_Problem to work on:_ Repeat the data precisely as given.

▬▬▬

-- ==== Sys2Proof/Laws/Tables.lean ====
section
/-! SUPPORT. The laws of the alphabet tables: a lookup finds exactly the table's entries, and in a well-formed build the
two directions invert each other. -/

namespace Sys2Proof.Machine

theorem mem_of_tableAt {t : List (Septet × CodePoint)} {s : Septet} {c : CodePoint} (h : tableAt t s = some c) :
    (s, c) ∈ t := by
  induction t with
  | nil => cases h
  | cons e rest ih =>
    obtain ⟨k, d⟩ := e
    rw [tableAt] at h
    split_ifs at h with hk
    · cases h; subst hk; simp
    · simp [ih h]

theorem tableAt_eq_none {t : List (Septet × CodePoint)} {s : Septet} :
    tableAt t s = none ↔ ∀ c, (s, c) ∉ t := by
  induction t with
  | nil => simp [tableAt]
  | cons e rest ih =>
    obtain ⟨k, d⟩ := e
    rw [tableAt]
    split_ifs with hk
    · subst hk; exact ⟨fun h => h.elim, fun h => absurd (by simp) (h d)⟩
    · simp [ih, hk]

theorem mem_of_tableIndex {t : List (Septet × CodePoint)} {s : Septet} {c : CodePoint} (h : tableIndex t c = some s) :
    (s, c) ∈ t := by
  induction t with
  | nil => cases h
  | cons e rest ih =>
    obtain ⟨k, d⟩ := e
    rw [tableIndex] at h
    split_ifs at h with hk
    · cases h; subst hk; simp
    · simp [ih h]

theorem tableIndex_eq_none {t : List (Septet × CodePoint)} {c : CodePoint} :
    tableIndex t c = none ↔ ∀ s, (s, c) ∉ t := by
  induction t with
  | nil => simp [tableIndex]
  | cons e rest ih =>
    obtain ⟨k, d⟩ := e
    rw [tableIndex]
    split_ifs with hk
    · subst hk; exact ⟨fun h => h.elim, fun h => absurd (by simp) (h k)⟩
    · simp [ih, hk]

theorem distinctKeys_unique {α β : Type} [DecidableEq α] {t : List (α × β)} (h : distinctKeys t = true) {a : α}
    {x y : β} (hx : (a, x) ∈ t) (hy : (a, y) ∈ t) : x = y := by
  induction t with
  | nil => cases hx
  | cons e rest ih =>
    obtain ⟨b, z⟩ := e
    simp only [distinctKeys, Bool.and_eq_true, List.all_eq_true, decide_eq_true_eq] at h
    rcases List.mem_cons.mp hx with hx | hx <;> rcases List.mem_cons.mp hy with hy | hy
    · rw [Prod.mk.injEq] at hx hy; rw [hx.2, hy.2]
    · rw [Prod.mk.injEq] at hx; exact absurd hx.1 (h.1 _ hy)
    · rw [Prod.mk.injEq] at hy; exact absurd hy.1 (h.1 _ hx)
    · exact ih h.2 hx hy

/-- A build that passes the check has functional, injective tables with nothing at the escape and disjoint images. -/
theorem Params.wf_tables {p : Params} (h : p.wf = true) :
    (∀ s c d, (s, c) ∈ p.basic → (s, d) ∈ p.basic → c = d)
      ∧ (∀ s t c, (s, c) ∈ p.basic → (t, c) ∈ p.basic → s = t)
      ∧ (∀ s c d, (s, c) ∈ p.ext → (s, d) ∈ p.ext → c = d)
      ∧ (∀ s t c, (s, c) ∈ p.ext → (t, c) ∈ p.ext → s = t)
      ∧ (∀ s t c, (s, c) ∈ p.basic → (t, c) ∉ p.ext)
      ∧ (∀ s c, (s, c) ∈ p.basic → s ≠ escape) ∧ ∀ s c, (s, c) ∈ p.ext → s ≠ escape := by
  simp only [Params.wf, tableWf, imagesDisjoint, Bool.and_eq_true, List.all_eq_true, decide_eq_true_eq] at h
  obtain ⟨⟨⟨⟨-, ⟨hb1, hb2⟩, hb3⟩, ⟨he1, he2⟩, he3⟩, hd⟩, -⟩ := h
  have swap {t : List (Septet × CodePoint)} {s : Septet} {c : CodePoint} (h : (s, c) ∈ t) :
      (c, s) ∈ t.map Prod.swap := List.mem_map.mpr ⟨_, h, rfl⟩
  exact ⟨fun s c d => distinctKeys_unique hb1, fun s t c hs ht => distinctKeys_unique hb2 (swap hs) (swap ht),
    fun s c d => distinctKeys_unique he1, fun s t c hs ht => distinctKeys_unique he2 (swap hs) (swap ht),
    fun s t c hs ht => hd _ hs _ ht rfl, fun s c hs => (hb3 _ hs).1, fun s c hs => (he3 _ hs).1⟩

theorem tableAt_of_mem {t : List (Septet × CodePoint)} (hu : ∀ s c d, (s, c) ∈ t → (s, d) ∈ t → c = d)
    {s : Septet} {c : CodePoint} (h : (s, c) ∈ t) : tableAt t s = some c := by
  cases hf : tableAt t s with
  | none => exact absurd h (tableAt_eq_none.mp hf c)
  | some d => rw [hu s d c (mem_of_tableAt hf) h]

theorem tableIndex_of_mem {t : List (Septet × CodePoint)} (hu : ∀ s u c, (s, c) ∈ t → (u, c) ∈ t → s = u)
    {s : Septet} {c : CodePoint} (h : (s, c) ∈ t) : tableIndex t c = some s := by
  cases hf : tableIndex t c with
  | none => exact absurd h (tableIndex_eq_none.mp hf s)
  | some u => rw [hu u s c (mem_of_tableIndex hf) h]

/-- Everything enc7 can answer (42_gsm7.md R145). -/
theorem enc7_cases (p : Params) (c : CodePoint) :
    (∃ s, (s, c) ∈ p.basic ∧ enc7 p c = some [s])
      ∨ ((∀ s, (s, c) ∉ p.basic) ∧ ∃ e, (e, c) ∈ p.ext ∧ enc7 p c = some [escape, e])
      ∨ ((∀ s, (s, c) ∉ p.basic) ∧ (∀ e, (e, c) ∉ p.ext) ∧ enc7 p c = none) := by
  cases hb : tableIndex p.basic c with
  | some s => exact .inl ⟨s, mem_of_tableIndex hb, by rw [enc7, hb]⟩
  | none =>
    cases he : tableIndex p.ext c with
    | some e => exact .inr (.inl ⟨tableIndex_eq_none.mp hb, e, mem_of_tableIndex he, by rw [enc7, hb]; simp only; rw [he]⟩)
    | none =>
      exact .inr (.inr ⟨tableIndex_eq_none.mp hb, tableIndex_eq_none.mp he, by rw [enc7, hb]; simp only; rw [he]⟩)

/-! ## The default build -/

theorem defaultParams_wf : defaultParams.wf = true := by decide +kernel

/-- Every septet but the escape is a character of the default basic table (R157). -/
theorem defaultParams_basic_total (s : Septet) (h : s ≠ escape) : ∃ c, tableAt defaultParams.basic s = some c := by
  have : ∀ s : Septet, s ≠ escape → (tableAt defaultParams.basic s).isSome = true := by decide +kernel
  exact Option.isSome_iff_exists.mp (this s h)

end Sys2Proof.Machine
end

▬▬▬

_Result of this exercise:_
-- ==== Sys2Proof/Laws/Tables.lean ====
section
/-! SUPPORT. The laws of the alphabet tables: a lookup finds exactly the table's entries, and in a well-formed build the
two directions invert each other. -/

namespace Sys2Proof.Machine

theorem mem_of_tableAt {t : List (Septet × CodePoint)} {s : Septet} {c : CodePoint} (h : tableAt t s = some c) :
    (s, c) ∈ t := by
  induction t with
  | nil => cases h
  | cons e rest ih =>
    obtain ⟨k, d⟩ := e
    rw [tableAt] at h
    split_ifs at h with hk
    · cases h; subst hk; simp
    · simp [ih h]

theorem tableAt_eq_none {t : List (Septet × CodePoint)} {s : Septet} :
    tableAt t s = none ↔ ∀ c, (s, c) ∉ t := by
  induction t with
  | nil => simp [tableAt]
  | cons e rest ih =>
    obtain ⟨k, d⟩ := e
    rw [tableAt]
    split_ifs with hk
    · subst hk; exact ⟨fun h => h.elim, fun h => absurd (by simp) (h d)⟩
    · simp [ih, hk]

theorem mem_of_tableIndex {t : List (Septet × CodePoint)} {s : Septet} {c : CodePoint} (h : tableIndex t c = some s) :
    (s, c) ∈ t := by
  induction t with
  | nil => cases h
  | cons e rest ih =>
    obtain ⟨k, d⟩ := e
    rw [tableIndex] at h
    split_ifs at h with hk
    · cases h; subst hk; simp
    · simp [ih h]

theorem tableIndex_eq_none {t : List (Septet × CodePoint)} {c : CodePoint} :
    tableIndex t c = none ↔ ∀ s, (s, c) ∉ t := by
  induction t with
  | nil => simp [tableIndex]
  | cons e rest ih =>
    obtain ⟨k, d⟩ := e
    rw [tableIndex]
    split_ifs with hk
    · subst hk; exact ⟨fun h => h.elim, fun h => absurd (by simp) (h k)⟩
    · simp [ih, hk]

theorem distinctKeys_unique {α β : Type} [DecidableEq α] {t : List (α × β)} (h : distinctKeys t = true) {a : α}
    {x y : β} (hx : (a, x) ∈ t) (hy : (a, y) ∈ t) : x = y := by
  induction t with
  | nil => cases hx
  | cons e rest ih =>
    obtain ⟨b, z⟩ := e
    simp only [distinctKeys, Bool.and_eq_true, List.all_eq_true, decide_eq_true_eq] at h
    rcases List.mem_cons.mp hx with hx | hx <;> rcases List.mem_cons.mp hy with hy | hy
    · rw [Prod.mk.injEq] at hx hy; rw [hx.2, hy.2]
    · rw [Prod.mk.injEq] at hx; exact absurd hx.1 (h.1 _ hy)
    · rw [Prod.mk.injEq] at hy; exact absurd hy.1 (h.1 _ hx)
    · exact ih h.2 hx hy

/-- A build that passes the check has functional, injective tables with nothing at the escape and disjoint images. -/
theorem Params.wf_tables {p : Params} (h : p.wf = true) :
    (∀ s c d, (s, c) ∈ p.basic → (s, d) ∈ p.basic → c = d)
      ∧ (∀ s t c, (s, c) ∈ p.basic → (t, c) ∈ p.basic → s = t)
      ∧ (∀ s c d, (s, c) ∈ p.ext → (s, d) ∈ p.ext → c = d)
      ∧ (∀ s t c, (s, c) ∈ p.ext → (t, c) ∈ p.ext → s = t)
      ∧ (∀ s t c, (s, c) ∈ p.basic → (t, c) ∉ p.ext)
      ∧ (∀ s c, (s, c) ∈ p.basic → s ≠ escape) ∧ ∀ s c, (s, c) ∈ p.ext → s ≠ escape := by
  simp only [Params.wf, tableWf, imagesDisjoint, Bool.and_eq_true, List.all_eq_true, decide_eq_true_eq] at h
  obtain ⟨⟨⟨⟨-, ⟨hb1, hb2⟩, hb3⟩, ⟨he1, he2⟩, he3⟩, hd⟩, -⟩ := h
  have swap {t : List (Septet × CodePoint)} {s : Septet} {c : CodePoint} (h : (s, c) ∈ t) :
      (c, s) ∈ t.map Prod.swap := List.mem_map.mpr ⟨_, h, rfl⟩
  exact ⟨fun s c d => distinctKeys_unique hb1, fun s t c hs ht => distinctKeys_unique hb2 (swap hs) (swap ht),
    fun s c d => distinctKeys_unique he1, fun s t c hs ht => distinctKeys_unique he2 (swap hs) (swap ht),
    fun s t c hs ht => hd _ hs _ ht rfl, fun s c hs => (hb3 _ hs).1, fun s c hs => (he3 _ hs).1⟩

theorem tableAt_of_mem {t : List (Septet × CodePoint)} (hu : ∀ s c d, (s, c) ∈ t → (s, d) ∈ t → c = d)
    {s : Septet} {c : CodePoint} (h : (s, c) ∈ t) : tableAt t s = some c := by
  cases hf : tableAt t s with
  | none => exact absurd h (tableAt_eq_none.mp hf c)
  | some d => rw [hu s d c (mem_of_tableAt hf) h]

theorem tableIndex_of_mem {t : List (Septet × CodePoint)} (hu : ∀ s u c, (s, c) ∈ t → (u, c) ∈ t → s = u)
    {s : Septet} {c : CodePoint} (h : (s, c) ∈ t) : tableIndex t c = some s := by
  cases hf : tableIndex t c with
  | none => exact absurd h (tableIndex_eq_none.mp hf s)
  | some u => rw [hu u s c (mem_of_tableIndex hf) h]

/-- Everything enc7 can answer (42_gsm7.md R145). -/
theorem enc7_cases (p : Params) (c : CodePoint) :
    (∃ s, (s, c) ∈ p.basic ∧ enc7 p c = some [s])
      ∨ ((∀ s, (s, c) ∉ p.basic) ∧ ∃ e, (e, c) ∈ p.ext ∧ enc7 p c = some [escape, e])
      ∨ ((∀ s, (s, c) ∉ p.basic) ∧ (∀ e, (e, c) ∉ p.ext) ∧ enc7 p c = none) := by
  cases hb : tableIndex p.basic c with
  | some s => exact .inl ⟨s, mem_of_tableIndex hb, by rw [enc7, hb]⟩
  | none =>
    cases he : tableIndex p.ext c with
    | some e => exact .inr (.inl ⟨tableIndex_eq_none.mp hb, e, mem_of_tableIndex he, by rw [enc7, hb]; simp only; rw [he]⟩)
    | none =>
      exact .inr (.inr ⟨tableIndex_eq_none.mp hb, tableIndex_eq_none.mp he, by rw [enc7, hb]; simp only; rw [he]⟩)

/-! ## The default build -/

theorem defaultParams_wf : defaultParams.wf = true := by decide +kernel

/-- Every septet but the escape is a character of the default basic table (R157). -/
theorem defaultParams_basic_total (s : Septet) (h : s ≠ escape) : ∃ c, tableAt defaultParams.basic s = some c := by
  have : ∀ s : Septet, s ≠ escape → (tableAt defaultParams.basic s).isSome = true := by decide +kernel
  exact Option.isSome_iff_exists.mp (this s h)

end Sys2Proof.Machine
end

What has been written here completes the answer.